• Problem description: Tell me how many lines in the data include "getLsbD", and keep the reply to that number.

• Information supplied:

/-- A leaf with its frames elsewhere. -/
def movedLeaf (e : DWord) (frame : Nat) : DWord := BitVec.ofNat 64 (e.toNat % 2 ^ 20 + 2 ^ 20 * frame + 2 ^ 60 * (e.toNat / 2 ^ 60))

namespace State

/-- The leaves of a context. -/
def leavesOf (s : State) (c : Nat) : List LeafAt := leavesFrom s.mem 4 (s.contextAt c).tbase 0

/-- The leaves of all contexts that map a frame, with their contexts. -/
def leavesTo (s : State) (f : Nat) : List (Nat × LeafAt) :=
  (s.contexts.map fun e => ((s.leavesOf e.1).filter (·.maps f)).map fun l => (e.1, l)).flatten

/-! ## The security core's check (R390) -/

/-- Conditions on one frame of a leaf, with their statuses. -/
def frameFaults (s : State) (c : Nat) (e : DWord) (f : Nat) : List (Bool × Nat) :=
  let x := s.contextAt c
  let r := s.frameAt f
  match s.frameKind f with
  | some (.window n) =>
      [(n ≠ x.space, 0x01), (leafPclass e ≠ 0, 0x03), (x.prot && leafX e, 0x04), (x.prot && !leafSc e, 0x05)]
  | _ =>
      [(r.state ≠ .free && r.state ≠ .quarantined && !r.usable c x.partition || (s.firmAt c).tables.contains f, 0x01),
       (!s.inPartition x.partition f, 0x02),
       (r.state = .owned && (leafPclass e ≠ r.pclass || leafLat e ≠ r.lat || leafLtype e ≠ r.ltype), 0x03),
       (x.prot && ((leafW e && r.code) || (leafX e && !r.code)), 0x04),
       ((x.prot && leafPclass e = 0 && !leafSc e) || (leafSc e && !r.scok), 0x05),
       (r.state = .quarantined, 0x07)]

/-- Frames of a lattice frame set, one for each physical die. -/
def setFrames (s : State) (c : Nat) (e : DWord) : List Nat := (s.contextAt c).vdies.map fun d => s.setFrame (leafAddr e) d

/-- Frames that a proposed leaf names: those of a frame set that exists, for a lattice page; none for a table. -/
def namedFrames (s : State) (c : Nat) (e : DWord) (level : Nat) : List Nat :=
  if !leafLeaf e then []
  else if leafLat e then (if s.hw.frameSets.at? (leafAddr e) = none then [] else s.setFrames c e) else leafFrames e level

/-- What a proposed leaf takes of the share of its context's partition: its free frames, those of a new frame set among them. -/
def leafCharge (s : State) (c : Nat) (e : DWord) (level : Nat) : Nat :=
  let free := (s.namedFrames c e level).filter s.isFree
  let new := if leafLat e && s.hw.frameSets.at? (leafAddr e) = none then (s.contextAt c).vdies.length else 0
  (free.map fun f => chargeOf (s.isFar f) (leafPclass e)).foldl (· + ·) (new * chargeOf false (leafPclass e))

/-- A leaf keeps to the regions in force: every page of one is mapped with its type and scope (R268). -/
def regionSuits (s : State) (c va level : Nat) (e : DWord) : Bool :=
  let n := 2 ^ pageBits level
  (s.contextAt c).regions.all fun r =>
    !regionV r.2 || !overlaps (regionBase r.2) (65536 * regionPages r.2) (va / n * n) n ||
      (leafLat e && leafLtype e == regionType r.2 && leafLscope e == regionRoster r.2)

/-- Conditions on a leaf of a page that names no frame of the module, or a frame set that takes free frames: no frame of it is measured or
has SCOK (R389, R390). -/
def leafFaults (s : State) (c : Nat) (e : DWord) : List (Bool × Nat) :=
  let x := s.contextAt c
  let new := leafLat e && s.hw.frameSets.at? (leafAddr e) = none
  if leafPeer e || new then
    [(x.prot && leafX e, 0x04), ((x.prot && leafPclass e = 0 && !leafSc e) || (new && leafSc e), 0x05)]
  else []

/-- The status of a mapping: the lowest one whose condition holds (R390; entry 21). A proposal of a table, or of a page that does not
suit its region, counts as malformed (entry 84). -/
def mapStatus (s : State) (c va : Nat) (e : DWord) (level : Nat) : Nat :=
  let l := ((s.namedFrames c e level).map (s.frameFaults c e)).flatten ++ s.leafFaults c e ++
    [(!s.shareLeft (s.contextAt c).partition (s.leafCharge c e level), 0x02),
     (malformed e level || !leafLeaf e || !s.regionSuits c va level e, 0x06)]
  (l.filter Prod.fst).foldl (fun n f => min n f.2) 8 % 8

/-- A frame zero-filled and recorded for a context, where it was free: written since the context's last checkpoint (R404). -/
def claimFrame (s : State) (r : FrameRecord) (f : Nat) : State :=
  match s.frameKind f with
  | some (.near _ _) | some (.far _) => if s.isFree f then ((s.zeroFrame f).setFrameAt f r).noteFrame r.owner.toNat f else s
  | _ => s

/-- Free near-tier frames, one on each die of a context, for a frame set of a class that a proposal names first (R268; entry 22); the share
of the partition has room for what stands beside them (R392). -/
def newSet (s : State) (c : Nat) (pclass : BitVec 2) : Option (List Nat) :=
  let x := s.contextAt c
  if !s.shareLeft x.partition (x.vdies.length * chargeOf false pclass) then none
  else (List.range 4).foldl (fun l d =>
    match l with
    | none => none
    | some l =>
        if x.vdies.contains d then
          match (List.range 4).find? fun k =>
              (s.partitionAt x.partition).holds (4 * d + k) && s.stackUsed (4 * d + k) < stackFrames with
          | some k => (s.freeFrom (stackFrames * (4 * d + k)) (s.stackUsed (4 * d + k) + 1)).map fun f => l ++ [f]
          | none => none
        else some (l ++ [0])) (some [])

/-- The frames of an accepted leaf claimed; none where a new frame set finds no frames. -/
def claimLeaf (s : State) (c : Nat) (e : DWord) (level : Nat) : Option State :=
  let x := s.contextAt c
  let r := { ownedFrame x c (leafPclass e) with lat := leafLat e, ltype := leafLtype e }
  if leafLat e && s.hw.frameSets.at? (leafAddr e) = none then
    (s.newSet c (leafPclass e)).map fun l =>
      let s := s.setHw { s.hw with frameSets := s.hw.frameSets.set (leafAddr e) l }
      (x.vdies.map fun d => l.getD d 0).foldl (fun s f => s.claimFrame r f) s
  else some ((s.namedFrames c e level).foldl (fun s f => s.claimFrame r f) s)

/-- The pages that an entry at a level covers: the first and how many. -/
def covered (va level : Nat) : Nat × Nat :=
  (va / 2 ^ spanBits level * 2 ^ spanBits level / 65536, 2 ^ (spanBits level - 16))

/-- The entry that stands where a mapping is to be written. -/
def oldEntry (s : State) (c va level : Nat) : DWord :=
  match entryFrom s.mem va level 4 (s.contextAt c).tbase with
  | some a => BitVec.ofNat 64 (s.mem.read a 8)
  | none => 0

/-- A mapping may be written now: where it replaces a present entry, every access that used it has been performed (R260, R390). -/
def mayMap (s : State) (c va level : Nat) : Bool :=
  !leafV (s.oldEntry c va level) || !s.usesEntries c (some (covered va level))

/-- A mapping checked and written, with its status (R390, R391). An entry that takes a page away names no frame. The entry is written and
the old one dropped from the TLBs in one act: a TLB that goes on using it for a while, as R260 permits, does not arise (entry 67). -/
def mapPage (s : State) (c va level : Nat) (e : DWord) : State × Nat :=
  let old := s.oldEntry c va level
  let write := fun (t : State) (a : Nat) =>
    let t := t.setMem (t.mem.write a 8 e.toNat)
    if leafV old then t.dropEntries c (some (covered va level)) else t
  if !leafV e then
    match entryFrom s.mem va level 4 (s.contextAt c).tbase with
    | some a => (write s a, 0)
    | none => (s, 0)
  else
    match s.mapStatus c va e level with
    | 0 =>
        match s.claimLeaf c e level with
        | none => (s, 0x01)
        | some t =>
            match reach c va level 4 (s.contextAt c).tbase t with
            | .blocked => (s, 0x06)
            | .full => (s, 0x01)
            | .entry t a => ((write t a).askWhenLow, 0)
    | status => (s, status)

/-! ## Changes of records (R27, R383, R386, R391) -/

end State

/-- A record from its 64 bits (R383). -/
def recordOfBits (w : DWord) : FrameRecord :=
  { owner := w.extractLsb' 0 16, part := w.extractLsb' 16 4, pclass := w.extractLsb' 20 2, scok := w.getLsbD 22
    code := w.getLsbD 23, lat := w.getLsbD 24, ltype := w.extractLsb' 25 4, host := w.getLsbD 29
    state := match (w.extractLsb' 30 2).toNat with
      | 0 => .free | 1 => .owned | 2 => .zeroing | _ => .quarantined
    key := w.extractLsb' 32 32 }

namespace State

/-- An operation has still to access a frame. -/
def frameBusy (s : State) (f : Nat) : Bool :=
  s.sys.any fun e => (openOps e.2).any fun p => p.accesses.any fun a => match a.place with
    | .mem pa => pa / 65536 == f
    | _ => false

/-- A reduction window in force of which this device is the home covers a page of a context, whose frame is held in place (R233). -/
def windowHolds (s : State) (c va : Nat) : Bool :=
  (s.contextAt c).windows.any fun w => winV w.2 && winSelf w.2 && overlaps (winBase w.2) (winSize w.2) va 65536

/-- A window holds a frame in place (R233). -/
def heldInPlace (s : State) (f : Nat) : Bool :=
  (s.leavesTo f).any fun e => s.windowHolds e.1 (e.2.va + 65536 * (f - leafAddr e.2.leaf))

/-- A pool frame that a tenant space or a context still maps (R428). -/
def poolMapped (s : State) (f : Nat) : Bool :=
  (s.frameAt f).owner == 0xFFFE &&
  (!(s.leavesTo f).isEmpty || s.hw.spaces.any fun e => e.2.pages.any fun p => p.2.form == .plain && p.2.loc == f)

/-- A frame freed: dropped, zero-filled and free (R391). -/
def freeFrame (s : State) (f : Nat) : State := ((s.dropOwner f).zeroFrame f).setFrameAt f FrameRecord.free

/-- A record that the security core may set: its owner exists, its PART is the owner's, the frame lies in that partition, whose share
has room for it (R383, R386, R392). -/
def recordFine (s : State) (f : Nat) (r : FrameRecord) : Bool :=
  let old := s.frameAt f
  let p := r.part.toNat
  let held := if old.state ≠ .free && old.owner ≠ 0xFFFF && old.part = r.part then chargeOf (s.isFar f) old.pclass else 0
  let room := s.inPartition p f && s.shareLeft p (chargeOf (s.isFar f) r.pclass - held)
  match s.frameKind f with
  | some (.near _ _) | some (.far _) =>
      r.pclass ≠ 3 &&
      (if r.owner = 0xFFFF then true
       else if r.owner = 0xFFFE then room
       else (s.contexts.at? r.owner.toNat).isSome && (s.contextAt r.owner.toNat).partition == p && room)
  | _ => false

/-- A frame holds a live table of a context: its record stays as it is (R389). -/
def holdsTable (s : State) (f : Nat) : Bool := s.firm.any fun e => e.2.tables.contains f

/-- The security core changes a record: a frame leaves its owner before it takes a new record (R391), whose owner's checkpoints find it
written (R404). -/
def changeRecord (s : State) (f : Nat) (r : FrameRecord) : State :=
  match r.state with
  | .free => s.freeFrame f
  | .quarantined => s.quarantine f
  | .owned =>
      if s.recordFine f r then
        (((if s.isFree f then s.zeroFrame f else s.freeFrame f).setFrameAt f r).noteFrame r.owner.toNat f).askWhenLow
      else s
  | .zeroing => s

end State

end Sys2Proof.Machine
end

• Task result: 2